Instructions to follow:
Copy out exactly the line that contains "(changeRule t) := by" and all lines following it to the end of the data.

----- Supplied entries

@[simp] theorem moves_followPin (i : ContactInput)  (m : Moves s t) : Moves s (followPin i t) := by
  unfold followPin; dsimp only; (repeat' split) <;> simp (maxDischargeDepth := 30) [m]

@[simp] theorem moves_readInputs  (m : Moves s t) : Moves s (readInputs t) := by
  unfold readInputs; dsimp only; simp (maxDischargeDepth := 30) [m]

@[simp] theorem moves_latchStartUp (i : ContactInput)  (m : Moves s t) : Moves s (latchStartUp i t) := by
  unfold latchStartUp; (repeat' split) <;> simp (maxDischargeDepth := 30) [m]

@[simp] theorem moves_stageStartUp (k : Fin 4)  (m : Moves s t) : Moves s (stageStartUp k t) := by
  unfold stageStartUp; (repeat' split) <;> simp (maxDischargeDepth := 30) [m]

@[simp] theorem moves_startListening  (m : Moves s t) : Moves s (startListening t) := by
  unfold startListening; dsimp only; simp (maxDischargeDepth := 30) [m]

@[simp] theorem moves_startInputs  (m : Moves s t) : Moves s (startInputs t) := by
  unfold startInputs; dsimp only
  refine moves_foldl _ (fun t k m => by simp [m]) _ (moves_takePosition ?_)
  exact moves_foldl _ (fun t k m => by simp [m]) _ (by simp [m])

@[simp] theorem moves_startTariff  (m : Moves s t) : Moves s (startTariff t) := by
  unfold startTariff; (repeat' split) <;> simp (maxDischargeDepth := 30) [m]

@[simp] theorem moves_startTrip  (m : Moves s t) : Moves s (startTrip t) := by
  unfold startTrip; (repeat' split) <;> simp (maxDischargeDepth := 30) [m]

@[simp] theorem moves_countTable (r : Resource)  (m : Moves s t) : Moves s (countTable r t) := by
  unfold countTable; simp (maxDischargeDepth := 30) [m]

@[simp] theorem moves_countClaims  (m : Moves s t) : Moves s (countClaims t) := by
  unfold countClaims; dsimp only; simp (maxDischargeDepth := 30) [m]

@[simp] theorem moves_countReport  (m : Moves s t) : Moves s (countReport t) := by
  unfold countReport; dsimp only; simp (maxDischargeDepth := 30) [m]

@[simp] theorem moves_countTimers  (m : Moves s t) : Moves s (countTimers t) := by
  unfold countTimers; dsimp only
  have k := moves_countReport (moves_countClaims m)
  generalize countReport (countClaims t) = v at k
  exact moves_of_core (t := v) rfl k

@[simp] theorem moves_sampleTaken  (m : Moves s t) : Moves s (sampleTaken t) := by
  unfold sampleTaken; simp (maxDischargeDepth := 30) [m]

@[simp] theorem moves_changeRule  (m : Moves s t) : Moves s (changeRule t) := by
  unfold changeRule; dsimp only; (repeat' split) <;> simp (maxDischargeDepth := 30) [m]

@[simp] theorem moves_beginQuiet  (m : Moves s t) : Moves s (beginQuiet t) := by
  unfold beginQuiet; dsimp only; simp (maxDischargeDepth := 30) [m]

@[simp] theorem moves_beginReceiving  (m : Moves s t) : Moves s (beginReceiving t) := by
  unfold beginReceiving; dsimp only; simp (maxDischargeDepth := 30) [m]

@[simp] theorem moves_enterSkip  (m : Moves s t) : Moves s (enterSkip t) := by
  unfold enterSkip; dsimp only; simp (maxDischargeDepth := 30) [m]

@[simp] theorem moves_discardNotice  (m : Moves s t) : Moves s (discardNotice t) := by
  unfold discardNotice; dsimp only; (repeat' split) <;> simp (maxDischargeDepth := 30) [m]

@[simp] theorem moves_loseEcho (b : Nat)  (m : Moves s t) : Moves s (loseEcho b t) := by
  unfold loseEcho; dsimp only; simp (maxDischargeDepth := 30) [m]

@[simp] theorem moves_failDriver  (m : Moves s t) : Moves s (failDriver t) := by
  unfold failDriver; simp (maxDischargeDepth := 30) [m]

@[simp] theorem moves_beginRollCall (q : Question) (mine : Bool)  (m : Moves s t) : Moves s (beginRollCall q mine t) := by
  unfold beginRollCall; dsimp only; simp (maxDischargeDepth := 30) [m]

----------

Solution to this problem:
@[simp] theorem moves_changeRule  (m : Moves s t) : Moves s (changeRule t) := by
  unfold changeRule; dsimp only; (repeat' split) <;> simp (maxDischargeDepth := 30) [m]

@[simp] theorem moves_beginQuiet  (m : Moves s t) : Moves s (beginQuiet t) := by
  unfold beginQuiet; dsimp only; simp (maxDischargeDepth := 30) [m]

@[simp] theorem moves_beginReceiving  (m : Moves s t) : Moves s (beginReceiving t) := by
  unfold beginReceiving; dsimp only; simp (maxDischargeDepth := 30) [m]

@[simp] theorem moves_enterSkip  (m : Moves s t) : Moves s (enterSkip t) := by
  unfold enterSkip; dsimp only; simp (maxDischargeDepth := 30) [m]

@[simp] theorem moves_discardNotice  (m : Moves s t) : Moves s (discardNotice t) := by
  unfold discardNotice; dsimp only; (repeat' split) <;> simp (maxDischargeDepth := 30) [m]

@[simp] theorem moves_loseEcho (b : Nat)  (m : Moves s t) : Moves s (loseEcho b t) := by
  unfold loseEcho; dsimp only; simp (maxDischargeDepth := 30) [m]

@[simp] theorem moves_failDriver  (m : Moves s t) : Moves s (failDriver t) := by
  unfold failDriver; simp (maxDischargeDepth := 30) [m]

@[simp] theorem moves_beginRollCall (q : Question) (mine : Bool)  (m : Moves s t) : Moves s (beginRollCall q mine t) := by
  unfold beginRollCall; dsimp only; simp (maxDischargeDepth := 30) [m]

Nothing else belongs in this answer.